Наконец, перед отъездом за границу появился стремительно Некрасов, я не думал ни о чем, с отчаянием отдал ему роман, ибо я без денег за роман не мог ехать за границу, а должен был бежать в тишину: неприятности, переутомление, разрывание на части в Москве превратили меня просто в медиумическое создание, и я должен был уехать: за границу, или… в санаторию.
И вот: вместо того, чтобы в Брюсселе спокойно работать, там меня настигли сетования за роман, я от горечи необходимости писать и невозможности писать, от тревоги душевной измучился.
И вот теперь: роман еще не кончен, а вызвавшие переутомление нервное 3 1/2 главы, которые я писал под угрозою остаться без денег, я перерабатываю.
Роман, мое дитя, к которому я относился с вдохновением, требовал отгороженности от ‘ж_и_т_е_й_с_к_и_х в_о_л_н_е_н_и_й’, и что же — самый процесс написания был окружен атмосферой ряда скандалов.
Я романа в грязь не уроню: он, может быть, лучшее из мной написанного: ‘житейскую суету’ во время писания откидывал, но… какою ценою?… Эта цена (1100 полученных до сих пор за роман рублей, т. е. 4—5-месячное житье без думы о деньгах) с суммой скандалов такова, что я без горечи, а совершенно объективно себе говорю ‘Я т_а_к б_о_л_ь_ш_е н_е б_у_д_у р_а_б_о_т_а_т_ь н_а_д б_о_л_ь_ш_и_м_и п_о_л_о_т_н_а_м_и’. Достоинства романа вопреки рою сует и беспокойств есть ‘п_и_р_р_о_в_а п_о_б_е_д_а’.
‘С_л_у_ж_е_н_ь_е м_у_з — н_е т_е_р_п_и_т с_у_е_т_ы’.76 Это не фраза: поиски за деньгами Пушкина привели его к состоянию почти нервной болезни, вызвавшей дуэль.
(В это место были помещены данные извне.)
-- ==== Sys2Proof/Machine/Flash.lean ====
section
/-!
DEFINITION. Flash: the boot selector, copy records, packages and their checks, security counters, the eye-safety table
and the safety set in a payload, set rules, the parameter journal (R412, R432, R564, R619 to R627, R634 to R637, R642).
-/
namespace Sys2Proof.Machine

/-- Update changed. -/
def modUpd (f : UpdS → UpdS) (s : State) : State := { s with upd := f s.upd }

/-! ## Records -/

/-- Bits [31:24] read 0x5A (R620). -/
def recordOk (w : BitVec 32) : Bool := w.toNat / 16777216 == 0x5A
/-- Generation of a record. -/
def recGen (w : BitVec 32) : Nat := w.toNat % 65536
/-- TRIAL of a record. -/
def recTrial (w : BitVec 32) : Nat := bits w.toNat 19 16
/-- Slot of a record, 0 A, 1 B. -/
def recSlot (w : BitVec 32) : Nat := bits w.toNat 23 23

/-- A record (R620). -/
def mkRecord (slot trial gen : Nat) : BitVec 32 :=
  BitVec.ofNat 32 (0x5A * 16777216 + slot % 2 * 8388608 + trial % 16 * 65536 + gen % 65536)

/-- Generation a is later than b under 16-bit modular comparison (R620). -/
def laterGen (a b : Nat) : Bool := let d := (a + 65536 - b % 65536) % 65536; decide (0 < d) && decide (d < 32768)

/-- Which of two copies is in force, with its record: the valid one of later generation (R620, R621). -/
def inForceOf (a b : Option (BitVec 32)) : Option (Nat × BitVec 32) :=
  match a.filter recordOk, b.filter recordOk with
  | none, none => none
  | some x, none => some (0, x)
  | none, some y => some (1, y)
  | some x, some y => if laterGen (recGen y) (recGen x) then some (1, y) else some (0, x)

/-- The next record of two copies and the copy it is written into: generation plus 1, the copy not in force (R620,
R621); with no valid copy generation 1 in copy 0 (DESIGN CHOICE, log entry 22). -/
def nextRecord (a b : Option (BitVec 32)) (slot trial : Nat) : Nat × BitVec 32 :=
  match inForceOf a b with
  | none => (0, mkRecord slot trial 1)
  | some (c, w) => (1 - c, mkRecord slot trial (recGen w + 1))

/-- The boot selector record in force (R620). -/
def selRecord (s : State) : Option (Nat × BitVec 32) := inForceOf s.upd.sel0 s.upd.sel1

/-- A new boot selector record (R620). -/
def selWrite (slot trial : Nat) (s : State) : State :=
  let (c, w) := nextRecord s.upd.sel0 s.upd.sel1 slot trial
  modUpd (fun u => if c = 0 then { u with sel0 := some w } else { u with sel1 := some w }) s

/-- Image slot k (R619). -/
def slotPkg (s : State) (k : Nat) : Pkg := bget {} s.upd.slots k
/-- Copy c of the eye-safety table. -/
def eyePkg (s : State) (c : Nat) : Pkg := bget {} s.upd.eyeCopies c
/-- Copy c of safety set n. -/
def setPkg (s : State) (n c : Nat) : Pkg := bget {} s.upd.setCopies (2 * n + c)
/-- The eye-table copy in force (R621). -/
def eyeInForce (s : State) : Option (Nat × BitVec 32) := inForceOf (eyePkg s 0).rec_ (eyePkg s 1).rec_
/-- The copy of safety set n in force (R621). -/
def setInForce (s : State) (n : Nat) : Option (Nat × BitVec 32) := inForceOf (setPkg s n 0).rec_ (setPkg s n 1).rec_

/-! ## Packages -/

/-- n bytes of a header from an offset, little-endian (R622). -/
def hdrN (h : List Byte) (ofs n : Nat) : Nat := ofLe ((h.drop ofs).take n)
/-- TYPE of a header. -/
abbrev hdrType (h : List Byte) : Nat := hdrN h 6 1
/-- FW_VERSION of a header. -/
abbrev hdrFw (h : List Byte) : Nat := hdrN h 12 4
/-- SEC_VERSION of a header. -/
abbrev hdrSec (h : List Byte) : Nat := hdrN h 16 4
/-- TARGET of a header. -/
abbrev hdrTarget (h : List Byte) : Nat := hdrN h 20 1
/-- PAYLOAD_LEN of a header. -/
abbrev hdrLen (h : List Byte) : Nat := hdrN h 24 4
/-- KEY_ID of a header. -/
abbrev hdrKey (h : List Byte) : Nat := hdrN h 28 4
/-- GROUP_VER of group g. -/
def hdrGroupVer (h : List Byte) (g : Nat) : Nat := if g < 40 then hdrN h (112 + 2 * g) 2 else 0

/-- Largest payload of a type (R622). -/
def maxPayload : Nat → Nat
  | 1 => 25099776
  | 2 => 458240
  | 3 => 196096
  | _ => 0

/-- The header checks made when byte 511 arrives (R634, reason 1 of R635); a TARGET outside 1 to 15 fails for type 3
(DEDUCED, log entry 23). -/
def headerOk (h : List Byte) : Bool :=
  hdrN h 0 4 == 0x4B505A44 && hdrN h 4 2 == 0x0100 && decide (1 ≤ hdrType h) && decide (hdrType h ≤ 3) &&
  hdrN h 8 2 == 0x4256 && decide (hdrN h 10 1 ≤ Config.steppingCore.toNat) &&
  decide (Config.steppingCore.toNat ≤ hdrN h 11 1) && decide (hdrLen h ≤ maxPayload (hdrType h)) &&
  ((h.drop 192).take 16 == Config.serial) &&
  (hdrType h != 3 || (decide (1 ≤ hdrTarget h) && decide (hdrTarget h ≤ 15)))

/-- KEY_ID known and not revoked (R625). -/
def keyOk (s : State) (h : List Byte) : Bool := decide (hdrKey h < 4) && !s.upd.revoked.getLsbD (hdrKey h)

/-- The header's signature (R622, R625). -/
def sigValid (s : State) (h : List Byte) : Bool := keyOk s h && Config.sigOk (hdrKey h) (h.take 416) ((h.drop 416).take 96)

/-- PAYLOAD_HASH of the payload as stored (R622). -/
def hashOk (p : Pkg) : Bool := Config.sha384 p.body == (p.head.drop 32).take 48

/-- The additional authenticated data: bytes 0 to 415 with the TAG field taken as 0 (R623). -/
def aadOf (h : List Byte) : List Byte := h.take 92 ++ List.replicate 16 0 ++ (h.drop 108).take 308

/-- The GCM tag (R623). -/
def tagOk (p : Pkg) : Bool :=
  Config.gcmTag ((p.head.drop 80).take 12) (aadOf p.head) p.body == (p.head.drop 92).take 16

/-- What the device decrypts from a package (R623). -/
def plainOf (p : Pkg) : List Byte := Config.decrypt ((p.head.drop 80).take 12) p.body

/-- The security counter of a type: the last word programmed (R626). -/
def secCounter (s : State) (ty : Nat) : Nat := (bget [] s.upd.counters ty).getLast?.getD 0
/-- Unused words of the counter of a type. -/
def secWordsLeft (s : State) (ty : Nat) : Nat := 64 - (bget [] s.upd.counters ty).length

/-- The counter of a type raised to a version higher than it (R627). -/
def raiseCounter (ty v : Nat) (s : State) : State :=
  if secCounter s ty < v && decide (0 < secWordsLeft s ty) then
    modUpd (fun u => { u with counters := bmod [] u.counters ty fun l => l ++ [v] }) s
  else s

/-! ## The eye-safety table -/

/-- A run of n values of w bytes from bytes, at keys k, k + 1, … . -/
def eyeNats (l : List Byte) (w k : Nat) : Nat → Bank Nat
  | 0 => []
  | n + 1 => (k, ofLe (l.take w)) :: eyeNats (l.drop w) w (k + 1) n

/-- 32 rows of n bins of four bytes, at keys 1024 e + bin. -/
def eyeRows (l : List Byte) (n e : Nat) : Nat → Bank Nat
  | 0 => []
  | m + 1 => eyeNats l 4 (1024 * e) n ++ eyeRows (l.drop (4 * n)) n (e + 1) m

/-- n FX32 numbers from bytes, at keys k, k + 1, … . -/
def eyeFx (l : List Byte) (k : Nat) : Nat → Bank FX
  | 0 => []
  | n + 1 => (k, { m := signed 32 (ofLe (l.take 4)), s := (l.getD 4 0).toNat }) :: eyeFx (l.drop 5) (k + 1) n

/-- The table in a payload: the fields of R72 in their order, sizes and units as the parameters that show them (DEDUCED,
log entry 24); none unless the CRC-32 over the preceding fields matches. -/
def eyeTable (l : List Byte) : Option EyeTable :=
  let n := ofLe ((l.drop 6).take 2)
  let q := l.drop 18
  let a := q.drop 128
  let b := a.drop (128 * n)
  let k := b.drop (128 * n)
  let z := k.drop 160
  let len := 18 + 128 + 256 * n + 160 + 5
  if l.length < len + 4 || ofLe ((l.drop len).take 4) != (crc32 (l.take len)).toNat then none
  else some {
    tableId := BitVec.ofNat 32 (ofLe (l.take 4))
    binWidth := ofLe ((l.drop 4).take 2)
    nBin := n
    azBin0 := signed 16 (ofLe ((l.drop 8).take 2))
    tA := ofLe ((l.drop 10).take 4)
    tB := ofLe ((l.drop 14).take 4)
    qPulse := eyeNats q 4 0 32
    qA := eyeRows a n 0 32
    qB := eyeRows b n 0 32
    kE := eyeFx k 0 32
    vTol := ofLe (z.take 1)
    uPri := ofLe ((z.drop 1).take 2)
    uSec := ofLe ((z.drop 3).take 2) }

/-- The eye-safety table of a stored package: its copy record, signature, hash and tag must hold (R621, R72, R78). -/
def eyeOf (s : State) (p : Pkg) : Option EyeTable :=
  if sigValid s p.head && hashOk p && tagOk p then eyeTable (plainOf p) else none

/-- The eye-safety table that flash holds (R621, R78). -/
def eyeStored (s : State) : Option EyeTable := (eyeInForce s).bind fun r => eyeOf s (eyePkg s r.1)

/-- A table comes into force; the accounts go to their limit when its grid differs from the previous one (R77, R636). -/
def eyeAccept (t : EyeTable) (s : State) : State :=
  let same := match s.rm.table with
    | none => false
    | some o => o.binWidth == t.binWidth && o.nBin == t.nBin && o.azBin0 == t.azBin0 && o.tA == t.tA && o.tB == t.tB
  let s := modRm (fun r => { r with table := some t }) s
  if same then s else eyeGrid s

/-! ## Journal records -/

/-- One entry of a group record: PARAM, SUB, length, value (R564). -/
def encEntry (p : Nat × DVal) : List Byte :=
  let v := keyBytes p.1 p.2
  leBytes 2 (p.1 / 256) ++ leBytes 1 (p.1 % 256) ++ leBytes 2 v.length ++ v

/-- A group record (R564). -/
def encGroup (g ver : Nat) (l : List (Nat × DVal)) : List Byte :=
  leBytes 1 g ++ leBytes 2 ver ++ leBytes 2 l.length ++ (l.map encEntry).flatten

/-- n entries from bytes, those the dictionary knows; with the rest of the bytes, none when they run short. -/
def decEntries : Nat → List Byte → Option (List (Nat × DVal) × List Byte)
  | 0, l => some ([], l)
  | n + 1, l =>
    let k := ofLe (l.take 2) * 256 + ofLe ((l.drop 2).take 1)
    let len := ofLe ((l.drop 3).take 2)
    if l.length < 5 + len then none
    else match decEntries n (l.drop (5 + len)) with
      | none => none
      | some (es, r) =>
        match dictFind (k / 256) (k % 256) with
        | none => some (es, r)
        | some row => some ((k, decVal row.ty ((l.drop 5).take len)) :: es, r)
Достоевский весь скапутился благодаря денежной нужде. Гете — не знал, что такое с величайшею душевною мукою месяц хлопотать о праве полтора месяца не думать о хлопотах.
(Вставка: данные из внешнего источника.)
-- ==== Sys2Proof/Machine/Views.lean ====
section
/-!
DEFINITION. What a read of each RO or RC entry of the dictionary returns (the parameter tables of the chapters: R2, R34,
R84, R122, R146, R154, R157, R159, R191, R218, R247, R280, R319, R355, R376, R401, R429, R462, R487, R514, R541, R569,
R597, R618, R645, R664).
-/
namespace Sys2Proof.Machine

/-- A natural number as a value. -/
abbrev vN (n : Nat) : Option DVal := some (.int n)
/-- An integer as a value. -/
abbrev vI (i : Int) : Option DVal := some (.int i)
/-- A truth value as a value. -/
abbrev vB (b : Bool) : Option DVal := some (.int (b2n b))
/-- Bytes as a value. -/
abbrev vY (b : List Byte) : Option DVal := some (.bytes b)

/-- The 32 bits of channels 32 j to 32 j + 31 (R132, R189, R214, R247, R444). -/
def chanBits (s : State) (j : Nat) (f : ChanS → Bool) : Nat := ofBits 32 fun i => f (chanOf s (32 * j + i))

/-- Slot n of the error log, 255 the overflow summary (R507, R508). -/
def logSlot (s : State) (n : Nat) : LogE := if n = 255 then s.log.summary else bget {} s.log.slots n

/-- VER_SLINK: the lowest version chosen over the lanes that are UP, 0 with none (R2). -/
def verSlink (s : State) : Nat :=
  let l := ((upto 8).filter fun n => (laneOf s n).st == 4).map fun n => (laneOf s n).chosen.toNat
  match l with
  | [] => 0
  | x :: r => r.foldl min x

/-- XI_SESSIONS (R569). -/
def xiSessions (s : State) : Nat :=
  ofBits 10 (fun n => (sessOf s n).open_) + 32768 * b2n ((upto 10).any fun n => (sessOf s n).open_ && (sessOf s n).priv)

/-- CAN controller k (R554). -/
def canOf (s : State) (k : Nat) : CanS := bget {} s.xi.can k

/-- CAN_STATUS (R569); a controller that has not joined its network is neither active nor passive (log entry 26). -/
def canStatus (s : State) (k : Nat) : Nat :=
  let c := canOf s k
  let on := c.joined && !c.busOff
  let act := decide (c.tec < 128) && decide (c.rec_ < 128)
  b2n (on && act) + 2 * b2n (on && !act) + 4 * b2n c.busOff + 8 * b2n c.recovering

/-- MEAS_PENDING (R664). -/
def measPending (s : State) : Nat := ofBits 32 fun m => (measOf s m).pending

/-- SLOT_STATE of image slot k; confirmed is the slot in force with TRIAL 0xF (R645, log entry 26). -/
def slotState (s : State) (k : Nat) : Nat :=
  let p := slotPkg s k
  let rec_ := (selRecord s).map (·.2)
  let inF := match rec_ with | some w => recSlot w == k | none => false
  let conf := match rec_ with | some w => recSlot w == k && recTrial w == 15 | none => false
  let low := if p.head.isEmpty then 0 else if p.status = 0xFFFFFFFF then 1 else if p.status = 0 then 3 else 2
  low + 4 * b2n conf + 8 * b2n inF + 16 * b2n (!p.head.isEmpty && decide (hdrSec p.head < secCounter s 1))

/-- THM_SENSOR_T of TSk, 0.1 °C (R618). -/
def sensorT (s : State) (k : Nat) : Int :=
  if (k = 8 || k = 9) && (measOf s (sensMeas s k)).pending then -32768
  else if (sensOf s k).broken then 1250
  else rdiv (sensOf s k).t 100

/-- THM_THROTTLED_MS (R618). -/
def throttledMs (s : State) : Nat :=
  min 0xFFFFFFFF ((s.thm.throttled + match s.thm.throttleAt with | some a => s.tb - a | none => 0) / msU)

/-- The engine that a spare replaces, 0x1F none (R191). -/
def spareServes (s : State) (n : Nat) : Nat := (bget ({} : EngS) s.ee.eng n).serves.getD 0x1F

/-- Law n of the LCE's set in use (R319). -/
def setIdOf (l : LawS) : Nat := if l.bank = 0 then l.idA.toNat else l.idB.toNat

/-- Entries of pages 0x1000 and 0x2000; FRAME_RATE_ACT is rounded down to whole microhertz, which R50 leaves open (DESIGN CHOICE,
log entry 90). -/
def viewA (s : State) (num sub : Nat) : Option DVal :=
  match num with
  | 0x1001 => vN Config.vendorId.toNat
  | 0x1002 => vN 0x4256
  | 0x1003 => vN (if sub = 1 then Config.steppingCore.toNat else Config.steppingCalliope.toNat)
  | 0x1004 => vY Config.serial
  | 0x1005 => vN (fwVersion s)
  | 0x1010 => vN (devCode s.dev)
  | 0x1011 => vN s.rm.degrade.toNat
  | 0x1015 => vN s.xi.cmdStatus
  | 0x1017 => vN s.rst.bootTime.toNat
  | 0x1018 => vN (measPending s)
  | 0x1020 => vN (match sub with
      | 1 => s.pci.verNeg.toNat
      | 2 => s.xi.ver.toNat
      | 3 => verSlink s
      | 4 => s.pt.ver.toNat
      | _ => s.fe.ver.toNat)
  | 0x1030 => vN 0x01000100
  | 0x1032 => vN (xiSessions s)
  | 0x1033 => vN s.xi.crcErr.toNat
  | 0x1046 => vN (canStatus s sub)
  | 0x1047 => vN (256 * min 255 (canOf s sub).tec + min 255 (canOf s sub).rec_)
  | 0x1048 => vN (canOf s sub).busOffs.toNat
  | 0x1049 => vN s.xi.canAbort.toNat
  | 0x1050 => vN s.xi.storeSt
  | 0x1051 => vN s.xi.storeGen.toNat
  | 0x2002 => let f := frameOf s; vN (1000000000000000 / max 1 (8 * f.nCyc * f.p))
  | 0x2003 => vN (if sub = 1 then (frameOf s).nCyc else (frameOf s).nAct)
  | 0x2014 => vN (frameOf s).p
  | 0x2015 => vN (frameOf s).g
  | 0x2030 => vN (match s.rm.table with | some t => t.tableId.toNat | none => 0)
  | 0x2031 => vN (match s.rm.table with | some t => if sub = 0 then t.binWidth else t.nBin | none => 0)
  | 0x2032 => vN (match s.rm.table with | some t => if sub = 0 then t.tA else t.tB | none => 0)
  | 0x2033 => vN (match s.rm.table with | some t => if sub = 0 then t.uPri else t.uSec | none => 0)
  | 0x2034 => vN (match s.rm.table with | some t => t.vTol | none => 0)
  | _ => none

/-- Entries of pages 0x2400 to 0x2C00. -/
def viewB (s : State) (num sub : Nat) : Option DVal :=
  let fm := fmOf s sub
  match num with
  | 0x2403 => vN (bankOf s sub).advance
  | 0x2407 => vN s.fld.monFailed.toNat
  | 0x2413 => vN (chgWindow s)
  | 0x2414 => vN (bankOf s sub).vRes
  | 0x2415 => vN (bankOf s sub).vShotLast
  | 0x2416 => vN s.fld.iin
  | 0x2428 => vN s.fld.apdVmeas
  | 0x2429 => vN s.fld.apdI
  | 0x242A => vN (apdStatus s)
  | 0x2445 => vN (brgStatus s)
  | 0x2470 => vN (ofBits 12 fun n => (linkOf s n).failed)
  | 0x2471 => vN (s.fld.spareMap10 % 16 + 16 * (s.fld.spareMap11 % 16))
  | 0x2472 => vN s.fld.switchCount.toNat
  | 0x2473 => vN s.fld.crcErr.toNat
  | 0x2474 => vN s.fld.retx.toNat
  | 0x2805 => vN (chanBits s sub (·.failed))
  | 0x2809 => vN (chanOf s sub).ovf.toNat
  | 0x2813 => vI (freqUsed s)
  | 0x2826 => vN s.tbs.ppsLast.toNat
  | 0x2827 => vN s.tbs.ppsStep.toNat
  | 0x2828 => vI s.tbs.freqErr
  | 0x2829 => vN s.tbs.glitch.toNat
  | 0x2835 => vN fm.period.toNat
  | 0x2836 => vN fm.rms.toNat
  | 0x2837 => vN fm.n.toNat
  | 0x2838 => vN fm.outliers.toNat
  | 0x2839 => vB fm.valid
  | 0x2844 => vI (encSettle s).tbs.encCount
  | 0x2845 => vN s.tbs.encStatus.toNat
  | 0x2C20 => vN (ofBits 18 fun n => (bget ({} : EngS) s.ee.eng n).retired)
  | 0x2C21 => vN (spareServes s 16 + 256 * spareServes s 17)
  | 0x2C22 => vN (chanBits s sub (·.lost))
  | 0x2C23 => vN s.ee.replayed.toNat
  | 0x2C24 => vN s.ee.eccCorr.toNat
  | _ => none

/-- Entries of pages 0x3000 to 0x4800 and 0x5000. -/
def viewC (s : State) (num sub : Nat) : Option DVal :=
  let x := chanOf s sub
  let tr : Train := bget {} s.rj.trains sub
  let lc := lchOf s sub
  match num with
  | 0x3008 => let r := ambRate x 0; vN (r.1 * 1000000000 / max 1 r.2)
  | 0x3009 => vN ((sigmaN s sub * 100 + 32768) / 65536)
  | 0x3014 => vN (if tr.st = 0 then 0 else tr.tp / 10000)
  | 0x3015 => vN tr.st
  | 0x3016 => vN tr.n
  | 0x3017 => vN tr.rms
  | 0x3018 => vN tr.mask.toNat
  | 0x3024 => vN s.rj.coordStatus.toNat
  | 0x3042 => vN (chanBits s sub (·.contam))
  | 0x3430 => vN s.ts.epoch.toNat
  | 0x3431 => vN (chanBits s sub fun c => c.staleCause != 0)
  | 0x3432 => vN s.ts.staleMon.toNat
  | 0x3433 => vN x.staleCause.toNat
  | 0x3434 => vI (match x.setEcho with | some l => l.headD 0 | none => 0)
  | 0x3435 => vI (match x.setHist with | some l => l.headD 0 | none => 0)
  | 0x3436 => vN (sigmaCal s sub s.ee.hist (x.staleCause != 0))
  | 0x3437 => vN x.commits.toNat
  | 0x3809 => vN 0x01000100
  | 0x380A => vN s.pt.negStatus
  | 0x3810 => vN s.pt.records.toNat
  | 0x3811 => vN s.pt.dropTotal.toNat
  | 0x4013 => vN (setIdOf (bget {} s.lce.laws sub))
  | 0x401D => vI s.lce.coilT
  | 0x4020 => vN s.lce.mode
  | 0x4021 => vN (fbStatus s)
  | 0x403C => vN s.lce.injStatus
  | 0x403D => vY ((s.lce.injBuf.map fun t => leInt 2 t.inj ++ leInt 2 t.inp ++ leInt 2 t.outp).flatten)
  | 0x4401 => vB s.adc.refReady
  | 0x4405 => vN (b2n (bget false s.adc.running sub) + 2 * b2n (bget false s.adc.refused sub))
  | 0x440B => vN lc.gain
  | 0x440D => vN lc.skew
  | 0x440E => vN (lc.m * 31250)
  | 0x4414 => vN (b2n (excOf s sub).on + (excOf s sub).fault)
  | 0x4427 => vI (measOf s sub).value
  | 0x4428 => vN (measStatus s sub)
  | 0x4429 => vN (ofBits 32 fun m => (measOf s m).broken)
  | 0x4434 => vN (bget ({} : LoopS) s.adc.loops sub).meas
  | 0x4435 => vN (loopStatus s sub)
  | 0x4445 => vI (bget ({} : ZoneS) s.adc.zones sub).value
  | 0x4446 => vB (bget ({} : ZoneS) s.adc.zones sub).valid
  | 0x4807 => vN lc.bank
  | 0x480C => vN (fltPeriod lc)
  | 0x480D => vN (fltGdelay lc)
  | 0x480E => vN (fltSettle lc)
  | 0x480F => vN (fltStatus lc)
  | 0x4810 => vN (bget (0 : BitVec 32) s.adc.fltSat sub).toNat
  | 0x4811 => vN (bget (0 : BitVec 32) s.adc.coefId sub).toNat
  | 0x5035 => vN s.cam.contam.toNat
  | 0x5040 => vN (bget ({} : CtxS) s.cam.ctx sub).frames.toNat
  | 0x5041 => vN (bget ({} : CtxS) s.cam.ctx sub).drop.toNat
  | _ => none

/-- Entries of pages 0x6000 to 0x7400. -/
def viewD (s : State) (num sub : Nat) : Option DVal :=
  match num with
  | 0x6000 => vN s.saf.pinsBoot.toNat
  | 0x6001 => vN s.saf.setNo
  | 0x6002 => vN s.saf.setCrc.toNat
  | 0x6050 => vN (sfOf s sub).st
  | 0x6051 => vN (siState s)
  | 0x6052 => vN (siFault s sub)
  | 0x6053 => vN (soState s)
  | 0x6054 => vN (outOf s sub).fault
  | 0x6055 => vN (tpFault s)
  | 0x612A => vN 0x01000100
  | 0x6130 => vN s.fe.active
  | 0x6131 => vN (fsStatus s)
  | 0x6132 => vN (fldState s)
  | 0x6133 => vN (chanBits s sub (·.refFail))
  | 0x6134 => vN (netStatus s)
  | 0x6135 => vN s.fe.lost.toNat
  | 0x6136 => vN s.fe.err.toNat
  | 0x6802 => vN s.car.capMiB
  | 0x6810 => vN (strOf s sub).source
  | 0x6803 => vN s.car.bootEpoch.toNat
  | 0x6804 => vN s.car.chOos.toNat
  | 0x6823 => vN s.car.readSt
  | 0x6828 => vN (strState s sub)
  | 0x6829 => vN (strOf s sub).lost.toNat
  | 0x682A => vN (strOf s sub).missed.toNat
  | 0x682B => vN (strOf s sub).missedT.toNat
  | 0x682C => vN (strOf s sub).retrig.toNat
  | 0x6845 => vN (bget (0 : BitVec 32) s.car.maskCount sub).toNat
  | 0x7000 => vI (rdiv (nodeT s sub) 100)
  | 0x7001 => vI (sensorT s sub)
  | 0x7002 => vN (ofBits 10 fun k => (sensOf s k).broken)
  | 0x7003 => vI (rdiv (if sub = 0 then dieMax s else dieMin s) 100)
  | 0x7004 => vI (rdiv (tThr s) 100)
  | 0x7005 => vN s.thm.level
  | 0x700A => vN (match sub with
      | 0 => s.thm.powCore + s.fld.fldPower
      | 1 => s.thm.powCore
      | _ => s.fld.fldPower)
  | 0x700B => vN (bget 0 s.thm.power sub)
  | 0x700C => vN (throttledMs s)
  | 0x700D => vN s.thm.shutdowns.toNat
  | 0x7012 => vN s.thm.vid
  | 0x701A => vN s.thm.wakeSrc.toNat
  | 0x701B => vN s.thm.duration.toNat
  | 0x7404 => vN (bget (0 : BitVec 32) s.eic.vanCnt sub).toNat
  | 0x7405 => vN (bget (0 : BitVec 32) s.eic.redCnt sub).toNat
  | 0x7410 => vY (logBytes (logSlot s sub))
  | 0x7411 => vN (s.log.next.toNat + 256 * s.log.gen.toNat)
  | 0x7412 => vN (bget (0 : BitVec 32) s.log.lost sub).toNat
  | 0x7413 => vY (logBytes (s.log.first.getD {}))
  | 0x7416 => vY (logBytes s.log.prevFirst)
  | 0x7417 => vN s.log.resetCause.toNat
  | _ => none

/-- Entries of pages 0x7800 to 0x8000. -/
def viewE (s : State) (num sub : Nat) : Option DVal :=
  let l := laneOf s sub
  match num with
  | 0x7805 => vN 0x01000100
  | 0x7806 => vN s.pci.stageLost.toNat
  | 0x7C02 => vN l.rate
  | 0x7C03 => vN l.st
  | 0x7C04 => vN 0x01000100
  | 0x7C05 => vN l.chosen.toNat
  | 0x7C06 => vY l.partner
  | 0x7C09 => vI (slkOffset s sub)
  | 0x7C0A => vI (slkDelay s sub)
  | 0x7C0B => vN (ofBits 8 fun n => (laneOf s n).ofsValid)
  | 0x7C14 => vN s.slk.fwdStatus
  | 0x7C15 => vN s.slk.fwdDropped.toNat
  | 0x7C16 => vN l.trigDrop.toNat
  | 0x7C1E => vN l.prbsErr.toNat
  | 0x7C20 => vN l.codeErr.toNat
  | 0x7C21 => vN l.retx.toNat
  | 0x8001 => vN s.upd.st
  | 0x8003 => vN s.upd.received
  | 0x8004 => vN s.upd.result
  | 0x8005 => vN (s.upd.lock.getD 0xFF)
  | 0x8008 => vN (slotState s sub)
  | 0x8009 => let h := (slotPkg s sub).head; vN (hdrFw h)
  | 0x800A => let h := (slotPkg s sub).head; vN (hdrSec h)
  | 0x800B => vN (match selRecord s with | some (_, w) => w.toNat | none => 0)
  | 0x800C => vN (if sub < 3 then secCounter s (sub + 1) else secWordsLeft s (sub - 2))
  | 0x800D => if sub = 1 then vN s.upd.revoked.toNat else none
  | 0x800F => vN s.upd.recCause
  | _ => none

/-- Logical channel g converts an internal source, to which gain does not apply: its source as committed (R323, R327). -/
def internalSrc (s : State) (g : Nat) : Bool := let x := (lchOf s g).src; decide (16 ≤ x) && x != 63

/-- What a read of an entry returns: RO and RC entries as computed, others their value in force, LCH_GAIN 0 for internal
sources (R16, R323). -/
def view (s : State) (num sub : Nat) : DVal :=
  let v := match num / 1024 with
    | 4 => viewA s num sub
    | 8 => viewA s num sub
    | 9 => viewB s num sub
    | 10 => viewB s num sub
    | 11 => viewB s num sub
    | 12 => viewC s num sub
    | 13 => viewC s num sub
    | 14 => viewC s num sub
    | 16 => viewC s num sub
    | 17 => viewC s num sub
    | 18 => viewC s num sub
    | 20 => viewC s num sub
    | 24 => viewD s num sub
    | 26 => viewD s num sub
    | 28 => viewD s num sub
    | 29 => viewD s num sub
    | _ => viewE s num sub
  match v with
  | some x => x
  | none => if num = 0x4409 && internalSrc s sub then .int 0 else par s num sub

end Sys2Proof.Machine
end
И вот я себе говорю: у меня куча долгов, наивно было бы обманывать себя и других, что с долгами распутываешься, предлагая в счет закрепощения будущей свободы работать издательствам темы, ничего общего не имеющие с твоими личными заданиями ради права еще на 2—3 месяца отклонить от себя призрак голода и унижения.
Может быть, я не крупный художник и, может быть, мне суждено как художнику навсегда замолчать, но я должен сказать:

Служенье муз не терпит суеты.

Более выбарахтываться из капута я не могу: я устал, смертельно морально устал заявлять, что мне интересно писать, например, монографию о старце ‘Федорове’, чтобы в долг получить от ‘Пути’, ‘Сирина’, или кого бы то ни было лишних 500 рублей, когда душа моя полна моим Hauptwerk’ом: все равно 500 рублей будут прожиты через 2 месяца, голод не устранится, Hauptwerk будет стоять и звать к написанию и писать о старце Федорове будет для меня моральной мукою (ибо так же могу написать монографию об ‘о_в_р_а_г_а_х’, как и монографию о ‘Ф_е_д_о_р_о_в_е’: тем и другим интересуюсь до известной степени, но вполне охвачен иным, фундаментальным).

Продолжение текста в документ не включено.